Notes from Yahooskin Northern Paiute (Klamath Tribes)
One Pacific Northwest language that I’ve had a harder time finding reference materials on is Northern Paiute.
Specifically, Northern Paiute as spoken in what’s now the state of Oregon.

Image credit: Klamath Tribes
Here are a few points relevant to Chinook Jargon that I’ve gleaned from some recent reading on that language:
* There is no /l/ sound in Northern Paiute, per William Bright 373 s.v. PAULINA. This is relevant to our ongoing observation that /l/ and /n/ sounds had a strong tendency to alternate in earlyish Chinuk Wawa due to various tribal languages’ tendency to interchange the two sounds.

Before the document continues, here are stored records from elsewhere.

theorem canWrite_keeps (m) (n) (ofs) (w) (s) : Keeps 65536 s (canWrite m n ofs w s) := by
  unfold canWrite
  extract_lets v2
  have hv2 : ∀ a3, Keeps 65536 (s) (v2 a3) := by
    intro a3
    unfold v2
    refine Keeps.ite ?_ ?_
    · refine Keeps.after (State.updCan_keeps _ _ _) rfl ?_
      exact Keeps.refl _ _
    · exact Keeps.refl _ _
  clear_value v2
  refine Keeps.ite ?_ ?_
  · refine Keeps.after (State.updCan_keeps _ _ _) rfl ?_
    exact Keeps.refl _ _
  · refine Keeps.ite ?_ ?_
    · refine Keeps.after (State.updCan_keeps _ _ _) rfl ?_
      exact Keeps.refl _ _
    · refine Keeps.ite ?_ ?_
      · refine Keeps.after (State.updCan_keeps _ _ _) rfl ?_
        exact Keeps.refl _ _
      · split
        · rename_i z18
          refine Keeps.trans ?_ (hv2 _)
          exact Keeps.refl _ _
        · rename_i z21
          refine Keeps.trans ?_ (hv2 _)
          exact Keeps.refl _ _
        · rename_i z24
          refine Keeps.trans ?_ (hv2 _)
          exact Keeps.refl _ _
        · rename_i z27
          refine Keeps.after (State.updCan_keeps _ _ _) rfl ?_
          exact Keeps.refl _ _
        · rename_i z30
          refine Keeps.after (State.updCan_keeps _ _ _) rfl ?_
          exact Keeps.refl _ _
        · rename_i z33 z34 z35 z36 z37 z38
          exact Keeps.refl _ _

theorem chiselRead_keeps (g) (ofs) (s) : Keeps 67141632 s (chiselRead g ofs s) := by
  unfold chiselRead
  extract_lets v2 v3 v4
  clear_value v2 v3 v4
  refine Keeps.ite ?_ ?_
  · refine Keeps.after (State.returns_keeps _ _) rfl ?_
    exact Keeps.refl _ _
  · refine Keeps.ite ?_ ?_
    · split
      · rename_i z10 z11
        refine Keeps.after (State.returns_keeps _ _) rfl ?_
        exact Keeps.refl _ _
      · rename_i z14 z15
        refine Keeps.after (State.returns_keeps _ _) rfl ?_
        exact Keeps.refl _ _
      · rename_i z18 z19
        refine Keeps.after (State.returns_keeps _ _) rfl ?_
        exact Keeps.refl _ _
      · rename_i z22 z23
        refine Keeps.after (State.returns_keeps _ _) rfl ?_
        exact Keeps.refl _ _
      · rename_i z26 z27
        refine Keeps.after (doutRead_keeps _ _) rfl ?_
        exact Keeps.refl _ _
      · rename_i z30 z31
        refine Keeps.after (State.returns_keeps _ _) rfl ?_
        exact Keeps.refl _ _
      · rename_i z34 z35
        refine Keeps.after (chsCntRead_keeps _ _) rfl ?_
        exact Keeps.refl _ _
      · rename_i z38 z39 z40 z41 z42 z43 z44 z45
        refine Keeps.after (State.returns_keeps _ _) rfl ?_
        exact Keeps.refl _ _
    · refine Keeps.ite ?_ ?_
      · refine Keeps.after (State.returns_keeps _ _) rfl ?_
        exact Keeps.refl _ _
      · refine Keeps.ite ?_ ?_
        · refine Keeps.after (State.returns_keeps _ _) rfl ?_
          exact Keeps.refl _ _
        · refine Keeps.ite ?_ ?_
          · refine Keeps.after (State.returns_keeps _ _) rfl ?_
            exact Keeps.refl _ _
          · split
            · rename_i z58
              refine Keeps.after (State.returns_keeps _ _) rfl ?_
              exact Keeps.refl _ _
            · rename_i z61
              refine Keeps.after (State.returns_keeps _ _) rfl ?_
              exact Keeps.refl _ _
            · rename_i z64
              refine Keeps.after (chsGcntRead_keeps _ _) rfl ?_
              exact Keeps.refl _ _
            · rename_i z67 z68 z69 z70
              refine Keeps.after (State.returns_keeps _ _) rfl ?_
              exact Keeps.refl _ _

theorem chiselWrite_keeps (g) (ofs) (w) (s) : Keeps 32768 s (chiselWrite g ofs w s) := by
  unfold chiselWrite
  extract_lets v2 v3 v4 v5 v6
  clear_value v3 v4 v5 v6
  have hv2 : ∀ a7, Keeps 32768 (s) (v2 a7) := by
    intro a7
    unfold v2
    refine Keeps.after (State.updChisel_keeps _ _ _) rfl ?_
    exact Keeps.refl _ _
  clear_value v2
  refine Keeps.ite ?_ ?_
  · refine Keeps.trans ?_ (hv2 _)
    exact Keeps.refl _ _
  · refine Keeps.ite ?_ ?_
    · split
      · rename_i z15 z16
        refine Keeps.after (State.setEngine_keeps _ _ _) rfl ?_
        exact Keeps.refl _ _
      · rename_i z19 z20
        refine Keeps.after (State.setEngine_keeps _ _ _) rfl ?_
        exact Keeps.refl _ _
      · rename_i z23 z24
        refine Keeps.after (State.setEngine_keeps _ _ _) rfl ?_
        exact Keeps.refl _ _
      · rename_i z27 z28
        refine Keeps.after (State.setEngine_keeps _ _ _) rfl ?_
        exact Keeps.refl _ _
      · rename_i z31 z32
        refine Keeps.after (State.setEngine_keeps _ _ _) rfl ?_
        exact Keeps.refl _ _
      · rename_i z35 z36 z37 z38 z39 z40
        exact Keeps.refl _ _
    · refine Keeps.ite ?_ ?_
      · refine Keeps.trans ?_ (hv2 _)
        exact Keeps.refl _ _
      · split
        · rename_i z46
          refine Keeps.trans ?_ (hv2 _)
          exact Keeps.refl _ _
        · rename_i z49
          refine Keeps.trans ?_ (hv2 _)
          exact Keeps.refl _ _
        · rename_i z52
          refine Keeps.trans ?_ (hv2 _)
          exact Keeps.refl _ _
        · rename_i z55 z56 z57 z58
          exact Keeps.refl _ _

theorem baseRead_keeps (m) (n) (ofs) (s) : Keeps 67108865 s (baseRead m n ofs s) := by
  unfold baseRead
  extract_lets v2 v3
  clear_value v2 v3
  split
  · rename_i z5
    refine Keeps.after (tbNsRead_keeps _ _ _) rfl ?_
    exact Keeps.refl _ _
  · rename_i z8
    refine Keeps.after (State.returns_keeps _ _) rfl ?_
    exact Keeps.refl _ _
  · rename_i z11
    refine Keeps.after (State.returns_keeps _ _) rfl ?_
    exact Keeps.refl _ _
  · rename_i z14
    refine Keeps.after (State.returns_keeps _ _) rfl ?_
    exact Keeps.refl _ _
  · rename_i z17
    refine Keeps.after (State.returns_keeps _ _) rfl ?_
    exact Keeps.refl _ _
  · rename_i z20
    refine Keeps.after (State.returns_keeps _ _) rfl ?_
    exact Keeps.refl _ _
  · rename_i z23
    refine Keeps.after (State.returns_keeps _ _) rfl ?_
    exact Keeps.refl _ _
  · rename_i z26
    refine Keeps.after (State.returns_keeps _ _) rfl ?_
    exact Keeps.refl _ _
  · rename_i z29
    refine Keeps.after (tbStatusRead_keeps _ _) rfl ?_
    exact Keeps.refl _ _
  · rename_i z32
    refine Keeps.after (State.returns_keeps _ _) rfl ?_
    exact Keeps.refl _ _
  · rename_i z35
    refine Keeps.after (State.returns_keeps _ _) rfl ?_
    exact Keeps.refl _ _
  · rename_i z38
    refine Keeps.after (State.returns_keeps _ _) rfl ?_
    exact Keeps.refl _ _
  · rename_i z41
    refine Keeps.after (State.returns_keeps _ _) rfl ?_
    exact Keeps.refl _ _
  · rename_i z44
    refine Keeps.after (State.returns_keeps _ _) rfl ?_
    exact Keeps.refl _ _
  · rename_i z47
    refine Keeps.after (State.returns_keeps _ _) rfl ?_
    exact Keeps.refl _ _
  · rename_i z50 z51 z52 z53 z54 z55 z56 z57 z58 z59 z60 z61 z62 z63 z64 z65
    refine Keeps.after (State.returns_keeps _ _) rfl ?_
    exact Keeps.refl _ _

theorem baseWrite_keeps (m) (n) (ofs) (w) (s) : Keeps 1 s (baseWrite m n ofs w s) := by
  unfold baseWrite
  split
  · rename_i z2
    refine Keeps.after (tbOfsWrite_keeps _ _ _ _) rfl ?_
    exact Keeps.refl _ _
  · rename_i z5
    refine Keeps.after (convLoWrite_keeps _ _ _ _) rfl ?_
    exact Keeps.refl _ _
  · rename_i z8
    refine Keeps.after (tbConvHiWrite_keeps _ _ _ _) rfl ?_
    exact Keeps.refl _ _
  · rename_i z11 z12 z13 z14
    refine Keeps.ite ?_ ?_
    · refine Keeps.after (State.updBase_keeps _ _ _) rfl ?_
      exact Keeps.refl _ _
    · exact Keeps.refl _ _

* Typical for Northern Paiute- (and closely related language-) speakers, the Yahooskins are known by a prominent item in their diet: yapa:[-]dɨka:ʔa “ipos eaters”, per NUMU YADUA language lessons p. 25. The word ipos has made appearances on my website. I suspect it was used in local Chinook Jargon.
* More evidence that “wocus” was an item of trade and intercultural importance is the seeming loan of this Klamath-language word into the unrelated Yahooskin Northern Paiute, hugasi. Wocus was also surely in local Chinook Jargon and English.